Reputation: 43
I have an RDD object, a list of lists, that looks like this (omitted millions of sublists, only left 3 here)
my_tuples = [[('a','b'),('a','c')],
[('b','a'),('b','f'),('b','g')],
[('zzsx','c'), ('zzsx','q'), ('zzsx','m'), ('zzsx','ay'), ('zzsx','bbt')]]
and I want to convert it into a single list like this
my_list = [('a','b'),('a','c'), ('b','a'),('b','f'),('b','g'),
('zzsx','c'), ('zzsx','q'), ('zzsx','m'), ('zzsx','ay'), ('zzsx','bbt')]

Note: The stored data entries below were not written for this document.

-- ==== Sys2Proof/Laws/Decode.lean ====
section
/-! SUPPORT. The small lemmas of the decoder and the encoder: the fields of a word, and which row a word is. -/

namespace Sys2Proof

/-! ## Fields of a concatenation -/

theorem getLsbD_top_append {a b c : Nat} (x : BitVec a) (y : BitVec b) (z : BitVec c) :
    (x ++ y ++ z).getLsbD (b + c) = x.getLsbD 0 := by
  rw [BitVec.getLsbD_append, BitVec.getLsbD_append]
  simp

theorem extract_mid_append {a b c : Nat} (x : BitVec a) (y : BitVec b) (z : BitVec c) :
    (x ++ y ++ z).extractLsb' c b = y := by
  ext j hj
  simp [BitVec.getLsbD_append, hj]

theorem extract_low_append {a b c : Nat} (x : BitVec a) (y : BitVec b) (z : BitVec c) :
    (x ++ y ++ z).extractLsb' 0 c = z := by
  ext j hj
  simp [BitVec.getLsbD_append, hj]

@[simp] theorem tWe_readWord (idx : Idx) : tWe (readWord idx) = false :=
  getLsbD_top_append 0#1 idx 0#32

@[simp] theorem tWe_writeWord (idx : Idx) (v : Word) : tWe (writeWord idx v) = true :=
  getLsbD_top_append 1#1 idx v

@[simp] theorem tIdx_readWord (idx : Idx) : tIdx (readWord idx) = idx := extract_mid_append 0#1 idx 0#32

@[simp] theorem tIdx_writeWord (idx : Idx) (v : Word) : tIdx (writeWord idx v) = idx := extract_mid_append 1#1 idx v

@[simp] theorem tWdata_writeWord (idx : Idx) (v : Word) : tWdata (writeWord idx v) = v := extract_low_append 1#1 idx v

/-! ## Which row a word is -/

/-- A read word is the row of its index. -/
theorem decodeTransaction_readWord (idx : Idx) : decodeTransaction (readWord idx) = readRow idx := by
  simp [decodeTransaction]

/-- A write word is the row of its index, with its data as operand. -/
theorem decodeTransaction_writeWord (idx : Idx) (v : Word) :
    decodeTransaction (writeWord idx v) = writeRow idx v := by
  simp [decodeTransaction]

/-- A command word with a reserved bit set is the row of its lowest one. -/
theorem decodeCommand_of_lowestReserved {w : Word} {k : Nat} (h : (lowestReserved w == some k) = true) :
    decodeCommand w = rsvdRow k w := by
  simp [decodeCommand, eq_of_beq h]

/-- A command word with no reserved bit set is the row of its opcode. -/
theorem decodeCommand_of_none {w : Word} (h : lowestReserved w = none) :
    decodeCommand w = opcRow (cOpc w).toNat := by
  simp [decodeCommand, h]

end Sys2Proof
end

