-- ==== Sys2Proof/Laws/Ops.lean ====
section
/-! SUPPORT. One lemma per shared operation: everything it can do. Later proofs cite these and do not unfold the operations. -/

namespace Sys2Proof.Machine

/-! ## The parameter KEY_MAX (spec/00_scope.md R8) -/

theorem KeyMax_bytes_bounds (k : KeyMax) : 4 ≤ k.bytes ∧ k.bytes ≤ 256 ∧ k.bytes % 4 = 0 := by
  have := k.quarterLessOne.isLt
  simp only [KeyMax.bytes]
  omega

theorem KeyMax_reference_bytes : KeyMax.reference.bytes = 128 := by decide

theorem KeyMax_least_bytes : KeyMax.least.bytes = 4 := by decide

/-! ## Byte sequences -/

@[simp] theorem beBytes_length (n v : Nat) : (beBytes n v).length = n := by
  simp [beBytes]

@[simp] theorem digestBytes_length (h : HashValue) : (digestBytes h).length = 20 := by
  simp [digestBytes]

@[simp] theorem formatCode_length (code d : Nat) : (formatCode code d).length = d := by
  simp [formatCode]

theorem formatCode_byteAt {code d i : Nat} (h : i < d) :
    byteAt (formatCode code d) i = chr (code / 10 ^ (d - 1 - i) % 10) := by
  simp [byteAt, formatCode, h]

theorem formatCode_byteAt_of_le {code d i : Nat} (h : d ≤ i) : byteAt (formatCode code d) i = 0#8 := by
  simp [byteAt, formatCode, h]

theorem codeBytes_get (str : List Byte) (i : Fin 10) : (codeBytes str)[i] = byteAt str i.val := by
  fin_cases i <;> rfl

theorem byteAt_replicate_zero (n i : Nat) : byteAt (List.replicate n 0#8) i = 0#8 := by
  simp [byteAt, List.getD_eq_getElem?_getD, List.getElem?_replicate]
  split <;> rfl

/-! ## The key buffer -/

theorem keyPush_of_room {k : Nat} {S : OtpState} (b : Byte) (h : S.keyLen < k) :
    keyPush k b S = { S with key := S.key.set S.keyLen b, keyLen := S.keyLen + 1 } := by
  simp [keyPush, h]

theorem keyPush_of_full {k : Nat} {S : OtpState} (b : Byte) (h : k ≤ S.keyLen) :
    keyPush k b S = { S with keyOvf := true } := by
  simp [keyPush, Nat.not_lt.mpr h]

/-- Clearing the key establishes the invariant of the key buffer. -/
theorem clearKey_keyInv (k : Nat) (S : OtpState) : KeyInv k (clearKey k S) where
  size := by simp
  fill := by simp
  rest i _ := by simpa using byteAt_replicate_zero k i

/-- A push keeps the invariant of the key buffer. -/
theorem keyPush_keyInv {k : Nat} {S : OtpState} (b : Byte) (h : KeyInv k S) : KeyInv k (keyPush k b S) := by
  rcases Nat.lt_or_ge S.keyLen k with hk | hk
  · rw [keyPush_of_room b hk]
    refine ⟨by simp [h.size], hk, fun i hi => ?_⟩
    have hi : S.keyLen + 1 ≤ i := hi
    have hne : S.keyLen ≠ i := by omega
    have := h.rest i (by omega)
    simpa [byteAt, List.getD_eq_getElem?_getD, List.getElem?_set_ne hne] using this
  · rw [keyPush_of_full b hk]
    exact ⟨h.size, h.fill, h.rest⟩

/-- The buffer's invariant speaks of KEY and KEY_LEN alone. -/
theorem KeyInv.of_eq {k : Nat} {S T : OtpState} (h : KeyInv k S) (h1 : T.key = S.key) (h2 : T.keyLen = S.keyLen) :
    KeyInv k T := by
  refine ⟨h1 ▸ h.size, h2 ▸ h.fill, fun i hi => ?_⟩
  rw [h1]
  exact h.rest i (h2 ▸ hi)

/-! ## The code buffer -/

/-- Clearing the code leaves no code. -/
theorem clearCode_noCode (S : OtpState) : NoCode (clearCode S) := by
  refine ⟨rfl, fun i => ?_, rfl⟩
  fin_cases i <;> rfl

/-- Storing the string of a code that `d` digits can write establishes the invariant of the code buffer. -/
theorem storeCode_holdsCode {code d : Nat} (S : OtpState) (h1 : 1 ≤ d) (h10 : d ≤ 10) (hc : code < 10 ^ d)
    (hw : code < 2 ^ 31) : HoldsCode (storeCode code (formatCode code d) d S) := by
  have hv : (BitVec.ofNat 32 code).toNat = code := by
    simp only [BitVec.toNat_ofNat]
    omega
  refine ⟨h1, h10, by simpa [hv] using hc, by simpa [hv] using hw, fun i => ?_⟩
  simp only [storeCode_code, storeCode_codeLen, storeCode_codeVal, codeBytes_get, hv]
  split
  · next h => rw [formatCode_byteAt h]
  · next h => rw [formatCode_byteAt_of_le (Nat.le_of_not_lt h)]

/-- The code buffer's invariant speaks of CODE, CODE_LEN and CODE_VAL alone. -/
theorem CodeInv.of_eq {S T : OtpState} (h : CodeInv S) (h1 : T.code = S.code) (h2 : T.codeLen = S.codeLen)
    (h3 : T.codeVal = S.codeVal) : CodeInv T := by
  rcases h with h | h
  · exact .inl ⟨h2 ▸ h.len, fun i => by rw [h1]; exact h.chars i, h3 ▸ h.value⟩
  · refine .inr ⟨h2 ▸ h.lenPos, h2 ▸ h.lenMax, by rw [h2, h3]; exact h.value, by rw [h3]; exact h.width, fun i => ?_⟩
    rw [h1, h2, h3]
    exact h.chars i

/-! ## Truncation and reduction -/

theorem dtValue_lt (mac : List Byte) : dtValue mac < 2 ^ 31 := by
  rw [dtValue, show (0x7FFFFFFF : Nat) = 2 ^ 31 - 1 by norm_num, Nat.and_two_pow_sub_one_eq_mod]
  exact Nat.mod_lt _ (by norm_num)

theorem hotpCode_lt_pow (key : List Byte) (c : DWord) (d : Nat) : hotpCode key c d < 10 ^ d :=
  Nat.mod_lt _ (Nat.pow_pos (by norm_num))

theorem hotpCode_lt (key : List Byte) (c : DWord) (d : Nat) : hotpCode key c d < 2 ^ 31 :=
  Nat.lt_of_le_of_lt (Nat.mod_le _ _) (dtValue_lt _)

/-! ## Validation -/

/-- When HOTP passes (spec/42_hotp.md R178). -/
theorem validateHotp_eq_none_iff (S : OtpState) :
    validateHotp S = none ↔ 1 ≤ S.digits.toNat ∧ S.digits.toNat ≤ 10 ∧ S.keyOvf = false := by
  unfold validateHotp
  split_ifs with h0 h1 h2 <;> simp_all [digitsOperand]
  omega

/-- How HOTP fails (R178). -/
theorem validateHotp_eq_some {S : OtpState} {E : Failure} (h : validateHotp S = some E) :
    (E = .invalidArgument ∧ (S.digits.toNat = 0 ∨ 10 < S.digits.toNat)) ∨
    (E = .keyTooLong ∧ 1 ≤ S.digits.toNat ∧ S.digits.toNat ≤ 10 ∧ S.keyOvf = true) := by
  unfold validateHotp at h
  split_ifs at h with h0 h1 h2
  · exact .inl ⟨(Option.some.inj h).symm, .inl h0⟩
  · exact .inl ⟨(Option.some.inj h).symm, .inr h1⟩
  · exact .inr ⟨(Option.some.inj h).symm, Nat.one_le_iff_ne_zero.mpr h0, Nat.le_of_not_lt h1, h2⟩

/-- When TOTP passes (spec/43_totp.md R203). -/
theorem validateTotp_eq_none_iff (S : OtpState) :
    validateTotp S = none ↔ 1 ≤ S.digits.toNat ∧ S.digits.toNat ≤ 10 ∧ S.window.toNat ≠ 0 ∧ 0 ≤ S.now.toInt ∧
      S.keyOvf = false := by
  unfold validateTotp
  split_ifs with h0 h1 h2 h3 h4 <;> simp_all [digitsOperand, windowOperand, nowOperand]
  omega

/-- How TOTP fails (R203). -/
theorem validateTotp_eq_some {S : OtpState} {E : Failure} (h : validateTotp S = some E) :
    (E = .invalidArgument ∧ (S.digits.toNat = 0 ∨ 10 < S.digits.toNat ∨ S.window.toNat = 0 ∨ S.now.toInt < 0)) ∨
    (E = .keyTooLong ∧ 1 ≤ S.digits.toNat ∧ S.digits.toNat ≤ 10 ∧ S.window.toNat ≠ 0 ∧ 0 ≤ S.now.toInt ∧
      S.keyOvf = true) := by
  unfold validateTotp at h
  split_ifs at h with h0 h1 h2 h3 h4
  · exact .inl ⟨(Option.some.inj h).symm, .inl h0⟩
  · exact .inl ⟨(Option.some.inj h).symm, .inr (.inl h1)⟩
  · exact .inl ⟨(Option.some.inj h).symm, .inr (.inr (.inl h2))⟩
  · exact .inl ⟨(Option.some.inj h).symm, .inr (.inr (.inr h3))⟩
  · exact .inr ⟨(Option.some.inj h).symm, Nat.one_le_iff_ne_zero.mpr h0, Nat.le_of_not_lt h1, h2, Int.not_lt.mp h3, h4⟩

/-- The two ways HOTP ends (R179). -/
theorem doHotp_cases (k : Nat) (S : OtpState) :
    (∃ E, validateHotp S = some E ∧ doHotp k S = failCall k E S) ∨
    (validateHotp S = none ∧ doHotp k S = succeedCall k S.counter S) := by
  cases h : validateHotp S with
  | some E => exact .inl ⟨E, rfl, by simp [doHotp, h]⟩
  | none => exact .inr ⟨rfl, by simp [doHotp, h]⟩

/-- The two ways TOTP ends (R205). -/
theorem doTotp_cases (k : Nat) (S : OtpState) :
    (∃ E, validateTotp S = some E ∧ doTotp k S = failCall k E S) ∨
    (validateTotp S = none ∧ doTotp k S = succeedCall k (totpCounter S) { S with counter := totpCounter S }) := by
  cases h : validateTotp S with
  | some E => exact .inl ⟨E, rfl, by simp [doTotp, h]⟩
  | none => exact .inr ⟨rfl, by simp [doTotp, h]⟩

/-! ## The host's events -/

theorem takeEvent_nil {s : State} (h : s.inputs = []) : s.takeEvent = none := by
  simp [State.takeEvent, h]

theorem takeEvent_cons {s : State} {e : HostEvent} {rest : List HostEvent} (h : s.inputs = e :: rest) :
    s.takeEvent = some (e, { s with inputs := rest }) := by
  simp [State.takeEvent, h]

/-- An event put first is the one taken, in the state as it was. -/
theorem takeEvent_putEvent (s : State) (e : HostEvent) : (s.putEvent e).takeEvent = some (e, s) := rfl

/-! ## The draw of time_in -/

theorem drawnTime_of_named {s : State} {x : DWord} {rest : List DWord} (h : s.timeIn = x :: rest) :
    s.drawnTime = x := by
  simp [State.drawnTime, h]

theorem drawnTime_of_free {s : State} (h : s.timeIn = []) : s.drawnTime = Config.timeIn s.draws := by
  simp [State.drawnTime, h]

end Sys2Proof.Machine
end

I can't use loops since my_tuples
is an RDD object and the size of my_tuples
is too large to do it. I'm new to spark, any suggestion is appreciated. Thanks.
Upvotes: 4
Views: 1518
Reputation: 45309
You can flatten it using flatMap
:
rdd.flatMap(lambda l: l)
Since your elements are list, you can just return those lists in the function, as done in the example
[('a', 'b'),
('a', 'c'),
('b', 'a'),
('b', 'f'),
('b', 'g'),
('zzsx', 'c'),
('zzsx', 'q'),
('zzsx', 'm'),
('zzsx', 'ay'),
('zzsx', 'bbt')]
Upvotes: 4